### What is expected:
All records below are to be set down exactly, each character intact.
=====
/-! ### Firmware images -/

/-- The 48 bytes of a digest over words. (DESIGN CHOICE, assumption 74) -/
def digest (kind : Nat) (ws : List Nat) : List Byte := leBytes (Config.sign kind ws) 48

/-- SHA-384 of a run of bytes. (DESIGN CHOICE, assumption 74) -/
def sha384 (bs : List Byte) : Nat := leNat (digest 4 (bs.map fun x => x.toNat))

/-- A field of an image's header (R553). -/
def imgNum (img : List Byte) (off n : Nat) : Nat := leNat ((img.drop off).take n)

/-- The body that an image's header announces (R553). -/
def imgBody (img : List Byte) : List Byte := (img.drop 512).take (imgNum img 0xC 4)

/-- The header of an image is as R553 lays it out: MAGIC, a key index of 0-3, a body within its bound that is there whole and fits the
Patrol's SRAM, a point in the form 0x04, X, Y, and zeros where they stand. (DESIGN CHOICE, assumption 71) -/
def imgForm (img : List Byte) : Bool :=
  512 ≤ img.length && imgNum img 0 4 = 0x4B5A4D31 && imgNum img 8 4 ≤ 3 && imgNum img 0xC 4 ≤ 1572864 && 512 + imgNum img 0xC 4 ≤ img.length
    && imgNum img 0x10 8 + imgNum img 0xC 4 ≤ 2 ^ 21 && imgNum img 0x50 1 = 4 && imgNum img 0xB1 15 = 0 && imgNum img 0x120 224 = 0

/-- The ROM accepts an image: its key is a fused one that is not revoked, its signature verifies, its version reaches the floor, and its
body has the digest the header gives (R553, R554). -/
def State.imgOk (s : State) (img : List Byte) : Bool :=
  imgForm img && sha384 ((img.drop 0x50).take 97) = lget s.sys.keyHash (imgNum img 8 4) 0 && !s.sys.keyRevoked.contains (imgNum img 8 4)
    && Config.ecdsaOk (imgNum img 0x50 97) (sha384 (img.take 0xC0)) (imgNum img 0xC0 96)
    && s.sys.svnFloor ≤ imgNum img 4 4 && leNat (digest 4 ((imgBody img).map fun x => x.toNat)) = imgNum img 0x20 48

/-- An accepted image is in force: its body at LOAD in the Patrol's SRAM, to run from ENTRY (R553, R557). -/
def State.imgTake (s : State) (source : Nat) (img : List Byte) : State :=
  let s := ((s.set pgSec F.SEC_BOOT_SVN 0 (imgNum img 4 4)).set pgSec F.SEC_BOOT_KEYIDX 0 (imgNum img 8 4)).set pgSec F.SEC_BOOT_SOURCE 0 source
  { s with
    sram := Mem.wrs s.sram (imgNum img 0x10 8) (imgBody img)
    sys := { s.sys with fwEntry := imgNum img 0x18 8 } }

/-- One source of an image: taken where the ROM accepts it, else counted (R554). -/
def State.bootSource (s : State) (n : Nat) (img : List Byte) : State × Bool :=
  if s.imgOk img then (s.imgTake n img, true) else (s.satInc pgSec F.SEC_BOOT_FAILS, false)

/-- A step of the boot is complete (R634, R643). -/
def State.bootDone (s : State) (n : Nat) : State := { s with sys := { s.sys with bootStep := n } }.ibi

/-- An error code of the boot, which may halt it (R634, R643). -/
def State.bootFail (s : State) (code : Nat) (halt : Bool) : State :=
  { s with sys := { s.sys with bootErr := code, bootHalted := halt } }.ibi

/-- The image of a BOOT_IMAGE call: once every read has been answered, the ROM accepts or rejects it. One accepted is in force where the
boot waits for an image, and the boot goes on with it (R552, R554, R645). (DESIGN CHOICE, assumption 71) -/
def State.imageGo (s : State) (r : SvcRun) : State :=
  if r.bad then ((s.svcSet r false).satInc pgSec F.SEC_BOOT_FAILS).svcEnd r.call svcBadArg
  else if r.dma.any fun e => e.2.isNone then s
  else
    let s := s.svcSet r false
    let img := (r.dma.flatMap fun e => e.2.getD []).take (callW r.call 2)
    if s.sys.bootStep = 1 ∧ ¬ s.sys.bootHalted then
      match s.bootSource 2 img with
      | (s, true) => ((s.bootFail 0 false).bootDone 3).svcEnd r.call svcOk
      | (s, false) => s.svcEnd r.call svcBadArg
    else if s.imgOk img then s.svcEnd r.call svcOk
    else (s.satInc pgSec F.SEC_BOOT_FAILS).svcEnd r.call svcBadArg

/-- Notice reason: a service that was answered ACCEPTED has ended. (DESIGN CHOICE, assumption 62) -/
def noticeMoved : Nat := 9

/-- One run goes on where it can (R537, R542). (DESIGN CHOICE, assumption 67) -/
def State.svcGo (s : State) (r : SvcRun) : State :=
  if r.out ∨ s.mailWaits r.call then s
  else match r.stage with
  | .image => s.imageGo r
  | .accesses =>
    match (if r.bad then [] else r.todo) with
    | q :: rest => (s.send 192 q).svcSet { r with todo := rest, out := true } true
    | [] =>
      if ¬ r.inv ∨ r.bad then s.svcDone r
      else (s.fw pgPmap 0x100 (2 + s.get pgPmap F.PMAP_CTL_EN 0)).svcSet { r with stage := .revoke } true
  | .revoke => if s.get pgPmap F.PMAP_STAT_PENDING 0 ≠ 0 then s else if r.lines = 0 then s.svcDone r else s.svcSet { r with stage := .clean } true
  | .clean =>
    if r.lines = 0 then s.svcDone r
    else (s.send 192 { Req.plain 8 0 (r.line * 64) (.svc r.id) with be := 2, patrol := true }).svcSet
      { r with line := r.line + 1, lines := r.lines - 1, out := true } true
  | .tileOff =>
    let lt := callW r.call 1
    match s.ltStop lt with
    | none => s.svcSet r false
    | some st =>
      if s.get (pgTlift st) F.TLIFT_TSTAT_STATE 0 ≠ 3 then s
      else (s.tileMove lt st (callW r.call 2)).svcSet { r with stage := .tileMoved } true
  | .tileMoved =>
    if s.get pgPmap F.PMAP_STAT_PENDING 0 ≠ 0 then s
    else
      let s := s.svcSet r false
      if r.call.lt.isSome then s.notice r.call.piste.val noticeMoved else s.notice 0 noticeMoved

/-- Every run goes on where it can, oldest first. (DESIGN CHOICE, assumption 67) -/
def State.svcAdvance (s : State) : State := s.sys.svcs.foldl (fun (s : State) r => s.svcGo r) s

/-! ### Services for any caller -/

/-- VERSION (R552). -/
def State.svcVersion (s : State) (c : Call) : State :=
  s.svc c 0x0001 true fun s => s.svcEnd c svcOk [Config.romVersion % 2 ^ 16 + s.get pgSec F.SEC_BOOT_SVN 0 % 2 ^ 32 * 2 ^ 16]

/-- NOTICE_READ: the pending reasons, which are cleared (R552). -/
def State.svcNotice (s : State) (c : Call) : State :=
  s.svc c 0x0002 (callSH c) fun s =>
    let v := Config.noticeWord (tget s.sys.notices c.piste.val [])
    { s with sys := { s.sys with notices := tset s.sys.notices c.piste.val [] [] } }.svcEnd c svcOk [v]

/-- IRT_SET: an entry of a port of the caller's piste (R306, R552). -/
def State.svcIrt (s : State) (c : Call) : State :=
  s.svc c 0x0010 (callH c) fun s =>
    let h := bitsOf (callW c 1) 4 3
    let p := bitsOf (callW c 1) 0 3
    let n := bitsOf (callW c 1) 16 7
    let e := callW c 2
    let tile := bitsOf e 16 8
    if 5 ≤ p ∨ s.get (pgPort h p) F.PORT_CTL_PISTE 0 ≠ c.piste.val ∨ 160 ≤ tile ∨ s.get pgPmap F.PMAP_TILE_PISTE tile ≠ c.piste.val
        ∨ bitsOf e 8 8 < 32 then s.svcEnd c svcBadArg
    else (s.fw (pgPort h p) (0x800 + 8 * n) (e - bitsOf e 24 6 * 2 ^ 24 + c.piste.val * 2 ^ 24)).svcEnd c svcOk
=====
### Finished exercise:
/-! ### Firmware images -/

/-- The 48 bytes of a digest over words. (DESIGN CHOICE, assumption 74) -/
def digest (kind : Nat) (ws : List Nat) : List Byte := leBytes (Config.sign kind ws) 48

/-- SHA-384 of a run of bytes. (DESIGN CHOICE, assumption 74) -/
def sha384 (bs : List Byte) : Nat := leNat (digest 4 (bs.map fun x => x.toNat))

/-- A field of an image's header (R553). -/
def imgNum (img : List Byte) (off n : Nat) : Nat := leNat ((img.drop off).take n)

/-- The body that an image's header announces (R553). -/
def imgBody (img : List Byte) : List Byte := (img.drop 512).take (imgNum img 0xC 4)

/-- The header of an image is as R553 lays it out: MAGIC, a key index of 0-3, a body within its bound that is there whole and fits the
Patrol's SRAM, a point in the form 0x04, X, Y, and zeros where they stand. (DESIGN CHOICE, assumption 71) -/
def imgForm (img : List Byte) : Bool :=
  512 ≤ img.length && imgNum img 0 4 = 0x4B5A4D31 && imgNum img 8 4 ≤ 3 && imgNum img 0xC 4 ≤ 1572864 && 512 + imgNum img 0xC 4 ≤ img.length
    && imgNum img 0x10 8 + imgNum img 0xC 4 ≤ 2 ^ 21 && imgNum img 0x50 1 = 4 && imgNum img 0xB1 15 = 0 && imgNum img 0x120 224 = 0

/-- The ROM accepts an image: its key is a fused one that is not revoked, its signature verifies, its version reaches the floor, and its
body has the digest the header gives (R553, R554). -/
def State.imgOk (s : State) (img : List Byte) : Bool :=
  imgForm img && sha384 ((img.drop 0x50).take 97) = lget s.sys.keyHash (imgNum img 8 4) 0 && !s.sys.keyRevoked.contains (imgNum img 8 4)
    && Config.ecdsaOk (imgNum img 0x50 97) (sha384 (img.take 0xC0)) (imgNum img 0xC0 96)
    && s.sys.svnFloor ≤ imgNum img 4 4 && leNat (digest 4 ((imgBody img).map fun x => x.toNat)) = imgNum img 0x20 48

/-- An accepted image is in force: its body at LOAD in the Patrol's SRAM, to run from ENTRY (R553, R557). -/
def State.imgTake (s : State) (source : Nat) (img : List Byte) : State :=
  let s := ((s.set pgSec F.SEC_BOOT_SVN 0 (imgNum img 4 4)).set pgSec F.SEC_BOOT_KEYIDX 0 (imgNum img 8 4)).set pgSec F.SEC_BOOT_SOURCE 0 source
  { s with
    sram := Mem.wrs s.sram (imgNum img 0x10 8) (imgBody img)
    sys := { s.sys with fwEntry := imgNum img 0x18 8 } }

/-- One source of an image: taken where the ROM accepts it, else counted (R554). -/
def State.bootSource (s : State) (n : Nat) (img : List Byte) : State × Bool :=
  if s.imgOk img then (s.imgTake n img, true) else (s.satInc pgSec F.SEC_BOOT_FAILS, false)

/-- A step of the boot is complete (R634, R643). -/
def State.bootDone (s : State) (n : Nat) : State := { s with sys := { s.sys with bootStep := n } }.ibi

/-- An error code of the boot, which may halt it (R634, R643). -/
def State.bootFail (s : State) (code : Nat) (halt : Bool) : State :=
  { s with sys := { s.sys with bootErr := code, bootHalted := halt } }.ibi

/-- The image of a BOOT_IMAGE call: once every read has been answered, the ROM accepts or rejects it. One accepted is in force where the
boot waits for an image, and the boot goes on with it (R552, R554, R645). (DESIGN CHOICE, assumption 71) -/
def State.imageGo (s : State) (r : SvcRun) : State :=
  if r.bad then ((s.svcSet r false).satInc pgSec F.SEC_BOOT_FAILS).svcEnd r.call svcBadArg
  else if r.dma.any fun e => e.2.isNone then s
  else
    let s := s.svcSet r false
    let img := (r.dma.flatMap fun e => e.2.getD []).take (callW r.call 2)
    if s.sys.bootStep = 1 ∧ ¬ s.sys.bootHalted then
      match s.bootSource 2 img with
      | (s, true) => ((s.bootFail 0 false).bootDone 3).svcEnd r.call svcOk
      | (s, false) => s.svcEnd r.call svcBadArg
    else if s.imgOk img then s.svcEnd r.call svcOk
    else (s.satInc pgSec F.SEC_BOOT_FAILS).svcEnd r.call svcBadArg

/-- Notice reason: a service that was answered ACCEPTED has ended. (DESIGN CHOICE, assumption 62) -/
def noticeMoved : Nat := 9

/-- One run goes on where it can (R537, R542). (DESIGN CHOICE, assumption 67) -/
def State.svcGo (s : State) (r : SvcRun) : State :=
  if r.out ∨ s.mailWaits r.call then s
  else match r.stage with
  | .image => s.imageGo r
  | .accesses =>
    match (if r.bad then [] else r.todo) with
    | q :: rest => (s.send 192 q).svcSet { r with todo := rest, out := true } true
    | [] =>
      if ¬ r.inv ∨ r.bad then s.svcDone r
      else (s.fw pgPmap 0x100 (2 + s.get pgPmap F.PMAP_CTL_EN 0)).svcSet { r with stage := .revoke } true
  | .revoke => if s.get pgPmap F.PMAP_STAT_PENDING 0 ≠ 0 then s else if r.lines = 0 then s.svcDone r else s.svcSet { r with stage := .clean } true
  | .clean =>
    if r.lines = 0 then s.svcDone r
    else (s.send 192 { Req.plain 8 0 (r.line * 64) (.svc r.id) with be := 2, patrol := true }).svcSet
      { r with line := r.line + 1, lines := r.lines - 1, out := true } true
  | .tileOff =>
    let lt := callW r.call 1
    match s.ltStop lt with
    | none => s.svcSet r false
    | some st =>
      if s.get (pgTlift st) F.TLIFT_TSTAT_STATE 0 ≠ 3 then s
      else (s.tileMove lt st (callW r.call 2)).svcSet { r with stage := .tileMoved } true
  | .tileMoved =>
    if s.get pgPmap F.PMAP_STAT_PENDING 0 ≠ 0 then s
    else
      let s := s.svcSet r false
      if r.call.lt.isSome then s.notice r.call.piste.val noticeMoved else s.notice 0 noticeMoved

/-- Every run goes on where it can, oldest first. (DESIGN CHOICE, assumption 67) -/
def State.svcAdvance (s : State) : State := s.sys.svcs.foldl (fun (s : State) r => s.svcGo r) s

/-! ### Services for any caller -/

/-- VERSION (R552). -/
def State.svcVersion (s : State) (c : Call) : State :=
  s.svc c 0x0001 true fun s => s.svcEnd c svcOk [Config.romVersion % 2 ^ 16 + s.get pgSec F.SEC_BOOT_SVN 0 % 2 ^ 32 * 2 ^ 16]

/-- NOTICE_READ: the pending reasons, which are cleared (R552). -/
def State.svcNotice (s : State) (c : Call) : State :=
  s.svc c 0x0002 (callSH c) fun s =>
    let v := Config.noticeWord (tget s.sys.notices c.piste.val [])
    { s with sys := { s.sys with notices := tset s.sys.notices c.piste.val [] [] } }.svcEnd c svcOk [v]

/-- IRT_SET: an entry of a port of the caller's piste (R306, R552). -/
def State.svcIrt (s : State) (c : Call) : State :=
  s.svc c 0x0010 (callH c) fun s =>
    let h := bitsOf (callW c 1) 4 3
    let p := bitsOf (callW c 1) 0 3
    let n := bitsOf (callW c 1) 16 7
    let e := callW c 2
    let tile := bitsOf e 16 8
    if 5 ≤ p ∨ s.get (pgPort h p) F.PORT_CTL_PISTE 0 ≠ c.piste.val ∨ 160 ≤ tile ∨ s.get pgPmap F.PMAP_TILE_PISTE tile ≠ c.piste.val
        ∨ bitsOf e 8 8 < 32 then s.svcEnd c svcBadArg
    else (s.fw (pgPort h p) (0x800 + 8 * n) (e - bitsOf e 24 6 * 2 ^ 24 + c.piste.val * 2 ^ 24)).svcEnd c svcOk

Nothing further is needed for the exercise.